まだ9月初旬で 暑さは一向にましにならないというのに この部屋は残酷なまでに寒気が するんだ
そして 視線‥、誰かに見られている、しかも 今までに感じたことのないほどに強い眼力‥邪眼というべきであろうか
昔から、邪眼は 忌み嫌われ その眼で見られた者は命を落とすという
また幸運にも生き残ることが出来たとしても、交通事故に遭ったり 心臓発作になったり 悲惨な運命を辿るそうだ
話を元にもどし、その後 まるで部屋全体が深い霧に包まれているかのように、視界が曇り あちら こちらの方向から「どーん」 「どーん」という太鼓の響が部屋の空気を振動させはじめた
僕は耳を澄まして その音源は どこなのかと意識を尖らせていたんだけど、いくら思考を周巡させたところで、結局答えは分からずじまいだった
そのうち部屋のなかに獣の死臭のような匂いが立ち込めはじめ、そのあまりにも強烈な匂いに、恐ろしいほどの吐き気を覚えた
さすがに僕は これはどうにかしないと
(殺られるな)と思い、昔読んだ「グリモワール」の結界術を試みた
というのも、いま僕が体感している超常的な事象は、長年経験と修養を積み重ねた高位の魔術師が、儀式の手順を間違えて、空間の磁場を汚がしてしまったときに起こる(ソレ)と非常に よく似ていたからだ。
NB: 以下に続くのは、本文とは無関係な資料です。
/-! `State.event` -/

@[simp] theorem State.event_pending (code src p0 p1 p2 p3 flags : Nat) : (s.event code src p0 p1 p2 p3 flags).pending = s.pending := rfl
@[simp] theorem State.event_out (code src p0 p1 p2 p3 flags : Nat) : (s.event code src p0 p1 p2 p3 flags).out = s.out := rfl
@[simp] theorem State.event_freeCtr (code src p0 p1 p2 p3 flags : Nat) : (s.event code src p0 p1 p2 p3 flags).freeCtr = s.freeCtr := rfl
@[simp] theorem State.event_part (code src p0 p1 p2 p3 flags : Nat) : (s.event code src p0 p1 p2 p3 flags).part = s.part := rfl
@[simp] theorem State.event_now (code src p0 p1 p2 p3 flags : Nat) : (s.event code src p0 p1 p2 p3 flags).now = s.now := rfl
@[simp] theorem State.event_regs (code src p0 p1 p2 p3 flags : Nat) : (s.event code src p0 p1 p2 p3 flags).regs = s.regs := rfl
@[simp] theorem State.event_aon (code src p0 p1 p2 p3 flags : Nat) : (s.event code src p0 p1 p2 p3 flags).aon = s.aon := rfl
@[simp] theorem State.event_boot (code src p0 p1 p2 p3 flags : Nat) : (s.event code src p0 p1 p2 p3 flags).boot = s.boot := rfl
@[simp] theorem State.event_mram (code src p0 p1 p2 p3 flags : Nat) : (s.event code src p0 p1 p2 p3 flags).mram = s.mram := rfl
@[simp] theorem State.event_tide (code src p0 p1 p2 p3 flags : Nat) : (s.event code src p0 p1 p2 p3 flags).tide = s.tide := rfl
@[simp] theorem State.event_pans (code src p0 p1 p2 p3 flags : Nat) : (s.event code src p0 p1 p2 p3 flags).pans = s.pans := rfl
@[simp] theorem State.event_cores (code src p0 p1 p2 p3 flags : Nat) : (s.event code src p0 p1 p2 p3 flags).cores = s.cores := rfl
@[simp] theorem State.event_clusters (code src p0 p1 p2 p3 flags : Nat) : (s.event code src p0 p1 p2 p3 flags).clusters = s.clusters := rfl
@[simp] theorem State.event_phys (code src p0 p1 p2 p3 flags : Nat) : (s.event code src p0 p1 p2 p3 flags).phys = s.phys := rfl
@[simp] theorem State.event_pool (code src p0 p1 p2 p3 flags : Nat) : (s.event code src p0 p1 p2 p3 flags).pool = s.pool := rfl
@[simp] theorem State.event_wgt (code src p0 p1 p2 p3 flags : Nat) : (s.event code src p0 p1 p2 p3 flags).wgt = s.wgt := rfl
@[simp] theorem State.event_qps (code src p0 p1 p2 p3 flags : Nat) : (s.event code src p0 p1 p2 p3 flags).qps = s.qps := rfl
@[simp] theorem State.event_srv (code src p0 p1 p2 p3 flags : Nat) : (s.event code src p0 p1 p2 p3 flags).srv = s.srv := rfl
@[simp] theorem State.event_shares (code src p0 p1 p2 p3 flags : Nat) : (s.event code src p0 p1 p2 p3 flags).shares = s.shares := rfl
@[simp] theorem State.event_stages (code src p0 p1 p2 p3 flags : Nat) : (s.event code src p0 p1 p2 p3 flags).stages = s.stages := rfl
@[simp] theorem State.event_plans (code src p0 p1 p2 p3 flags : Nat) : (s.event code src p0 p1 p2 p3 flags).plans = s.plans := rfl
@[simp] theorem State.event_fab (code src p0 p1 p2 p3 flags : Nat) : (s.event code src p0 p1 p2 p3 flags).fab = s.fab := rfl
@[simp] theorem State.event_hif (code src p0 p1 p2 p3 flags : Nat) : (s.event code src p0 p1 p2 p3 flags).hif = s.hif := rfl
@[simp] theorem State.event_sec (code src p0 p1 p2 p3 flags : Nat) : (s.event code src p0 p1 p2 p3 flags).sec = s.sec := rfl
@[simp] theorem State.event_hlt (code src p0 p1 p2 p3 flags : Nat) : (s.event code src p0 p1 p2 p3 flags).hlt = s.hlt := rfl
@[simp] theorem State.event_pwr (code src p0 p1 p2 p3 flags : Nat) : (s.event code src p0 p1 p2 p3 flags).pwr = s.pwr := rfl
@[simp] theorem State.event_snaps (code src p0 p1 p2 p3 flags : Nat) : (s.event code src p0 p1 p2 p3 flags).snaps = s.snaps := rfl
@[simp] theorem State.event_saved (code src p0 p1 p2 p3 flags : Nat) : (s.event code src p0 p1 p2 p3 flags).saved = s.saved := rfl
@[simp] theorem State.event_mem (code src p0 p1 p2 p3 flags : Nat) : (s.event code src p0 p1 p2 p3 flags).mem = s.mem := rfl
@[simp] theorem State.event_rings (code src p0 p1 p2 p3 flags : Nat) : (s.event code src p0 p1 p2 p3 flags).rings = s.rings := rfl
僕はまず部屋の中央に立ち 右手で手刀を作り頭上に振りあげ「アテー」
その手を胸上に下ろし「マルクトー」と叫び、裏聖書の第144編の1節を読みあげたんだ
すると、今まで部屋に立ちこめていた異臭が 立ちどころに消え、眼前を覆っていた深い霧状のエクトプラズムさえも拡散していき、最後には何ごともなかったかのように消えたんだ
でも、ブラウザは固まったまま。
こりゃあ タスクマネージャーで プロセスを終了させるしかないな‥って思って、タスクマネージャーを開きました、firefox終了出来ました、よかった(ほっ)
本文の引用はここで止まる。